Records from a collection
---
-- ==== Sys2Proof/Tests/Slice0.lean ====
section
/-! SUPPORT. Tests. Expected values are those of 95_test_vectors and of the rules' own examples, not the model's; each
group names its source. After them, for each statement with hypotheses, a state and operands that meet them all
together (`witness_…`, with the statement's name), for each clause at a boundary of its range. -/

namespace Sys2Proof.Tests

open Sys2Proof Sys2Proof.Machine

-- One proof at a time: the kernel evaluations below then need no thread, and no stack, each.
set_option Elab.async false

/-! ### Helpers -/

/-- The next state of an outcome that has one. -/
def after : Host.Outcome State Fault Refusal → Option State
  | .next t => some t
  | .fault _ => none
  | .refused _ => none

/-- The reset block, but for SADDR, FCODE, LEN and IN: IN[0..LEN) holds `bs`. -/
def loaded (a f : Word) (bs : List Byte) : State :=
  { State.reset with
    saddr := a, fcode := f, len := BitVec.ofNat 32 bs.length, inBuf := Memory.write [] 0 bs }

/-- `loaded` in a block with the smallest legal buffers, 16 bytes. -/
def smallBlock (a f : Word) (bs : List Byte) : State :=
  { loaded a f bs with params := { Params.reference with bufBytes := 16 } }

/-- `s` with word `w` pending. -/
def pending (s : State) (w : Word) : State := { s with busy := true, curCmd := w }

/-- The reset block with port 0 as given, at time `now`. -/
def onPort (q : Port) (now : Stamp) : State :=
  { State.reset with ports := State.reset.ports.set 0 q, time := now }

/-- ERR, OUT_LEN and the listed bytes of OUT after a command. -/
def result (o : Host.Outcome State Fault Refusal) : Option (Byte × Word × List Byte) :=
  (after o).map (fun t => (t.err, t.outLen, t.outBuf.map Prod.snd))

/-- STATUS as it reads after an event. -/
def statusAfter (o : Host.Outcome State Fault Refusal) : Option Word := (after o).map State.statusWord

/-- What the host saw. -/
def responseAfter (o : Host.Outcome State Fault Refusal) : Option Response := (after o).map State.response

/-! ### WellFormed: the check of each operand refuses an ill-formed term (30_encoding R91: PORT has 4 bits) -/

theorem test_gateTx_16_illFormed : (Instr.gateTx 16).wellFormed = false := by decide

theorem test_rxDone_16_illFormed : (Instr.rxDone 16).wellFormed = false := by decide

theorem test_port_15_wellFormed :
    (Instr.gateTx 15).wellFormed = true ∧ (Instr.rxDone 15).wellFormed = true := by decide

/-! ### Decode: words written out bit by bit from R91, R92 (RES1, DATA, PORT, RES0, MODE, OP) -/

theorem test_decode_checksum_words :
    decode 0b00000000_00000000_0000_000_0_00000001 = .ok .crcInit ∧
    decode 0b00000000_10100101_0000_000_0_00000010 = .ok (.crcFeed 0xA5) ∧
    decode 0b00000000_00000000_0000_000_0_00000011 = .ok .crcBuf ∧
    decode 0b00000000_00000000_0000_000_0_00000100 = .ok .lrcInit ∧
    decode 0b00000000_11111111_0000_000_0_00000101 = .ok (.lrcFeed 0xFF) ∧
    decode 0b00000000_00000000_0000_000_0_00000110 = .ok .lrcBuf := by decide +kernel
---
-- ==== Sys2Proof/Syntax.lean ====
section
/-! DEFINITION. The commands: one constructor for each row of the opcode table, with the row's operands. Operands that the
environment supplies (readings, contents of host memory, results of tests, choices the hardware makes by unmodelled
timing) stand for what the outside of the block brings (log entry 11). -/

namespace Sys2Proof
---
● **What needs to be done**
Quote the data above from the line containing "theorem test_gateTx_16_illFormed : (Instr.gateTx" to the line containing "(Instr.gateTx 15).wellFormed = true", inclusive, and stop.

● **Answer for this exercise**
theorem test_gateTx_16_illFormed : (Instr.gateTx 16).wellFormed = false := by decide

theorem test_rxDone_16_illFormed : (Instr.rxDone 16).wellFormed = false := by decide

theorem test_port_15_wellFormed :
    (Instr.gateTx 15).wellFormed = true ∧ (Instr.rxDone 15).wellFormed = true := by decide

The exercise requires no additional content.